GIVEN RECORDS START

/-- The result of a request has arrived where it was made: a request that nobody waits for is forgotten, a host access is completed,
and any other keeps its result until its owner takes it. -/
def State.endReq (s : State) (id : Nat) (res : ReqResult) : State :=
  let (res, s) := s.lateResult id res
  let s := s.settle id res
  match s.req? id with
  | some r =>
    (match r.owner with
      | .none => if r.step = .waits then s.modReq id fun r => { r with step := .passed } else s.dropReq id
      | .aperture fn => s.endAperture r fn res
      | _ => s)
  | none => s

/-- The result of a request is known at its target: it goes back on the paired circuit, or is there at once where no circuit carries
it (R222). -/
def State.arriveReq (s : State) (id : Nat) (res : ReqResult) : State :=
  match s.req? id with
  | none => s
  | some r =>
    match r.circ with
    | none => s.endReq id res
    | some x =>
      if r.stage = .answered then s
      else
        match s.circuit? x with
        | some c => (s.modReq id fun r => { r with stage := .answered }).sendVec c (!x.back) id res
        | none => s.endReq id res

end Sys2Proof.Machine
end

GIVEN RECORDS END
GIVEN RECORDS START

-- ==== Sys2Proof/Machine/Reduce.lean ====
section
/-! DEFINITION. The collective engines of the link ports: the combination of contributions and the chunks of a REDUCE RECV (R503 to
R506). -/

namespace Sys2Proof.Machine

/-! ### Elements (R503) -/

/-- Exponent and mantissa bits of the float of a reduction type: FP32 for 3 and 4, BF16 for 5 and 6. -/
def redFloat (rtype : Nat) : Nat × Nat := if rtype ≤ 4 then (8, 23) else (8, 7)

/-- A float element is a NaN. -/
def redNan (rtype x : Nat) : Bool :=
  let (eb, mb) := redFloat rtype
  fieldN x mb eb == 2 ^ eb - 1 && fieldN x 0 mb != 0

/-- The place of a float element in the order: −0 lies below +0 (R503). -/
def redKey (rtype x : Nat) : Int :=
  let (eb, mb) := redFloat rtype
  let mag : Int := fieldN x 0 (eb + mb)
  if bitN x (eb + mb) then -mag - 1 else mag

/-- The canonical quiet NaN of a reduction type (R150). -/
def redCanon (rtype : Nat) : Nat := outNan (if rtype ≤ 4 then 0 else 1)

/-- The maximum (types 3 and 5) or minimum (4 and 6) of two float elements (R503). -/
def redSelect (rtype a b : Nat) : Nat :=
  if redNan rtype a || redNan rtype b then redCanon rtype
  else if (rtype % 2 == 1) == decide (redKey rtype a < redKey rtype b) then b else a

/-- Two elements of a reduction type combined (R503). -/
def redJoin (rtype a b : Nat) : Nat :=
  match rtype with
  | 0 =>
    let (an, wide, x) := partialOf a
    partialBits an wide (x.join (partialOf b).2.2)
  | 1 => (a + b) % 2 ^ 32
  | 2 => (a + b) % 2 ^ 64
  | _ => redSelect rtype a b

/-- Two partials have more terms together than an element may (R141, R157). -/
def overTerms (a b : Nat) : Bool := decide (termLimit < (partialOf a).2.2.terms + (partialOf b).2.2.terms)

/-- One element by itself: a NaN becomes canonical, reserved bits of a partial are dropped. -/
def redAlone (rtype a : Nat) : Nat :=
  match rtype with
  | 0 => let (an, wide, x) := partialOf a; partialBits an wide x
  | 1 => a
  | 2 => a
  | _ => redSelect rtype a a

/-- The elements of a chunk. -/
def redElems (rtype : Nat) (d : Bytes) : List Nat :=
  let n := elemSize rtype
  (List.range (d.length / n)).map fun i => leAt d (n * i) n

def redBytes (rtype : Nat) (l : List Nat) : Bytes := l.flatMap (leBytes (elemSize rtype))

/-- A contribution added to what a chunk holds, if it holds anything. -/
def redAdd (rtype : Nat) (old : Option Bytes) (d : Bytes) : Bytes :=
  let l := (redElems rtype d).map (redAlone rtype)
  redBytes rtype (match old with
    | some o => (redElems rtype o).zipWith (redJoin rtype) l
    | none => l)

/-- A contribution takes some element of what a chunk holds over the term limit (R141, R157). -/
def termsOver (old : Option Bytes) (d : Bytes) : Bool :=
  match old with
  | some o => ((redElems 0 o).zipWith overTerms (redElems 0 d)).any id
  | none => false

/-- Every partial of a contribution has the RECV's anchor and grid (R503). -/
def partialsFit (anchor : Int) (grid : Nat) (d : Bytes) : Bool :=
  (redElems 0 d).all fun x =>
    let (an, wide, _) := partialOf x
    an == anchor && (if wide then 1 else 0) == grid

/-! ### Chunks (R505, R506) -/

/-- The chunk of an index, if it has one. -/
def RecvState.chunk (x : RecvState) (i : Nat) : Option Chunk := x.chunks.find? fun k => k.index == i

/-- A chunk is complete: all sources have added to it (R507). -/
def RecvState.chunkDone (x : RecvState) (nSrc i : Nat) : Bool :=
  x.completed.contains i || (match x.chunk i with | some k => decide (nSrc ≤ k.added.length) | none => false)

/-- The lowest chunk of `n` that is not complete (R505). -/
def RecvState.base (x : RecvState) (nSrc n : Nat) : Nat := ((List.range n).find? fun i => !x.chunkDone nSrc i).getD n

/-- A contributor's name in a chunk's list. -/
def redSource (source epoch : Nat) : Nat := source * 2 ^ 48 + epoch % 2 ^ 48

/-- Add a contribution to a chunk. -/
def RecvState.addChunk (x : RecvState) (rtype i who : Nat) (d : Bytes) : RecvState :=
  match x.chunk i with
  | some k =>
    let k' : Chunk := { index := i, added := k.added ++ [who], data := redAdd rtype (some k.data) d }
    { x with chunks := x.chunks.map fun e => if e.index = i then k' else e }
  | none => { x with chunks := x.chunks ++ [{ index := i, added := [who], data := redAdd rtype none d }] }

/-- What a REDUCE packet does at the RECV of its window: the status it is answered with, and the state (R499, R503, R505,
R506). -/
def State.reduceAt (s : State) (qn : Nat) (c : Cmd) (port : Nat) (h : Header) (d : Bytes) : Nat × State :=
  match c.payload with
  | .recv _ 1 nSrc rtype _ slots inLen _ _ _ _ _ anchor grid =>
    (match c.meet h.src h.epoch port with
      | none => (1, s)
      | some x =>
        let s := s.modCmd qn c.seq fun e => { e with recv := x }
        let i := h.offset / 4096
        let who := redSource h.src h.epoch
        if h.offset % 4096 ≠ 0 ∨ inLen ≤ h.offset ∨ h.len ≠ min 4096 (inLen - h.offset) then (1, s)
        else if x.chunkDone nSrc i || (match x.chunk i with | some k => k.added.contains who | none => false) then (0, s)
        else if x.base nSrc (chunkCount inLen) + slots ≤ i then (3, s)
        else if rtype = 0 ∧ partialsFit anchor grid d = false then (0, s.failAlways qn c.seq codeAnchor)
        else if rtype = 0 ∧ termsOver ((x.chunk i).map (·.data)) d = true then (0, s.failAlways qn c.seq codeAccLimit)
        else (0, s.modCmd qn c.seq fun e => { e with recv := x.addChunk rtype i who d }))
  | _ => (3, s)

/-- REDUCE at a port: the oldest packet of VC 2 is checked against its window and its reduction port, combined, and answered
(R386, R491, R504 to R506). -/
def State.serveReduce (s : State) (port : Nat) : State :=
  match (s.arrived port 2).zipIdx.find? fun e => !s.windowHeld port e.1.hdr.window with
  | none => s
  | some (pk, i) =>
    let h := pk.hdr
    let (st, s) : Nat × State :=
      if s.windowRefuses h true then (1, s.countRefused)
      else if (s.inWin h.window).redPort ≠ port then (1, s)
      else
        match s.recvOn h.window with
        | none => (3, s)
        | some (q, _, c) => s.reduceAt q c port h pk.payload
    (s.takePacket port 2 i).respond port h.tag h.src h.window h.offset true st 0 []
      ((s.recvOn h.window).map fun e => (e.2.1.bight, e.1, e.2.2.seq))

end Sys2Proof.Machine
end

GIVEN RECORDS END
GIVEN RECORDS START

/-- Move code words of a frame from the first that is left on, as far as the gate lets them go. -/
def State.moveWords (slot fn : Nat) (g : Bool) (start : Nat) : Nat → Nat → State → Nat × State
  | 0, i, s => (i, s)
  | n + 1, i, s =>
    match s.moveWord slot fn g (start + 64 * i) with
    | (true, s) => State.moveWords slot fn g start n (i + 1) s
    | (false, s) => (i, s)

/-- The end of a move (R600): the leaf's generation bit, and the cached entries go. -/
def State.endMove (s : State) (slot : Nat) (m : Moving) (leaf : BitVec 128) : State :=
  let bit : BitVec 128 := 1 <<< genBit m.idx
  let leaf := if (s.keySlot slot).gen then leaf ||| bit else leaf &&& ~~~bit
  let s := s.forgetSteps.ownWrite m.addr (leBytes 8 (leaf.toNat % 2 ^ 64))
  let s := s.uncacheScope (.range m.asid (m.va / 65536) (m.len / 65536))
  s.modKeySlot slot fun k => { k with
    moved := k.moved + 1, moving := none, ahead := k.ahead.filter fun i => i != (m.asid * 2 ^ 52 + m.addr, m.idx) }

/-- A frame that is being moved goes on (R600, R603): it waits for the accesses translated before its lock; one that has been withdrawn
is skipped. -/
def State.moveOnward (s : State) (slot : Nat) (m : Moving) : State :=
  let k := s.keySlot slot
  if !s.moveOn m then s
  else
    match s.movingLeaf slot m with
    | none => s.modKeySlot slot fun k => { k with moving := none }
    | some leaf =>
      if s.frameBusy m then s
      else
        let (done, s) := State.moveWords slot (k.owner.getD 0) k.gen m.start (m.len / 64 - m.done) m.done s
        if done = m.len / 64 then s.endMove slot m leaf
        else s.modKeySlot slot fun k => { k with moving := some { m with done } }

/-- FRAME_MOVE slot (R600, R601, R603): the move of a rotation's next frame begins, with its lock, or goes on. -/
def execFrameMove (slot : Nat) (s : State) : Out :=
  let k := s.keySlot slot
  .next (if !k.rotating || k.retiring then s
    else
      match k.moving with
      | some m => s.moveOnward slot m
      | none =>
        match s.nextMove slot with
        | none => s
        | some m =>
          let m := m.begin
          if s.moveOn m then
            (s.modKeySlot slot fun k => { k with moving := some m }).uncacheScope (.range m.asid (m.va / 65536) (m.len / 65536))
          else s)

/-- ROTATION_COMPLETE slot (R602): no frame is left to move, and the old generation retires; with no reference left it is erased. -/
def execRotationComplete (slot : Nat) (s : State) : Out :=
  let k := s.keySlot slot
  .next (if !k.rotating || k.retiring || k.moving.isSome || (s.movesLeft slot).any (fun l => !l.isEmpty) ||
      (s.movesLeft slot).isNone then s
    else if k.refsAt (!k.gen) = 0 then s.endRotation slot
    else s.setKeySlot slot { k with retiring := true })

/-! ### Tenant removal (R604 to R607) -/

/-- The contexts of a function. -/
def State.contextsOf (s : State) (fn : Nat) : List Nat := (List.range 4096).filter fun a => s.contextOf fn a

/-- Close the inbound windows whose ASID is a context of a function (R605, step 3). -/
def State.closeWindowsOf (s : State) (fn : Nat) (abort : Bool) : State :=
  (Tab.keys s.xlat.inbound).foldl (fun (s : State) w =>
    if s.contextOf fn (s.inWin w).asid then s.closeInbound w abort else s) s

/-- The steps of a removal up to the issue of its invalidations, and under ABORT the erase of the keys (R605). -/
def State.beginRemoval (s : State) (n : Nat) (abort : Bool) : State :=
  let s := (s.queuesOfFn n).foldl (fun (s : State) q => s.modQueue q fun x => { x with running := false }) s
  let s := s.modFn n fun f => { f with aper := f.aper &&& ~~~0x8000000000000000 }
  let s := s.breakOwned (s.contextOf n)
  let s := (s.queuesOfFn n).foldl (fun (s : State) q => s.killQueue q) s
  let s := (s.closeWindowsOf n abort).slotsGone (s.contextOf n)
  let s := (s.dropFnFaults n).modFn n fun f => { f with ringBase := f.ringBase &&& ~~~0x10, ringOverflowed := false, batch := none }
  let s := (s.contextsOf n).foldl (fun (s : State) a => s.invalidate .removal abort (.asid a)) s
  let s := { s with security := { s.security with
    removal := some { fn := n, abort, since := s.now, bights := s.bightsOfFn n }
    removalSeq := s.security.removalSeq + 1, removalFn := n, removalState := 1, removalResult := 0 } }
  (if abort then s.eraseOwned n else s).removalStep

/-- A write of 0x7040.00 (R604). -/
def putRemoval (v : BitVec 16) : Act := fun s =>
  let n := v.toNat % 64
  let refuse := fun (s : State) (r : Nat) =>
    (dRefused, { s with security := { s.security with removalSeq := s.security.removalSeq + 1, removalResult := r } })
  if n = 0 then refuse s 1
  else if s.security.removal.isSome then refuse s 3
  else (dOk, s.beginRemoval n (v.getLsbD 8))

GIVEN RECORDS END

Take the entries above and return only the lines from the one with "redBytes rtype (match old with" to the one with "complete (R505). -/", both included, unchanged.

## ANSWER SECTION
  redBytes rtype (match old with
    | some o => (redElems rtype o).zipWith (redJoin rtype) l
    | none => l)

/-- A contribution takes some element of what a chunk holds over the term limit (R141, R157). -/
def termsOver (old : Option Bytes) (d : Bytes) : Bool :=
  match old with
  | some o => ((redElems 0 o).zipWith overTerms (redElems 0 d)).any id
  | none => false

/-- Every partial of a contribution has the RECV's anchor and grid (R503). -/
def partialsFit (anchor : Int) (grid : Nat) (d : Bytes) : Bool :=
  (redElems 0 d).all fun x =>
    let (an, wide, _) := partialOf x
    an == anchor && (if wide then 1 else 0) == grid

/-! ### Chunks (R505, R506) -/

/-- The chunk of an index, if it has one. -/
def RecvState.chunk (x : RecvState) (i : Nat) : Option Chunk := x.chunks.find? fun k => k.index == i

/-- A chunk is complete: all sources have added to it (R507). -/
def RecvState.chunkDone (x : RecvState) (nSrc i : Nat) : Bool :=
  x.completed.contains i || (match x.chunk i with | some k => decide (nSrc ≤ k.added.length) | none => false)

/-- The lowest chunk of `n` that is not complete (R505). -/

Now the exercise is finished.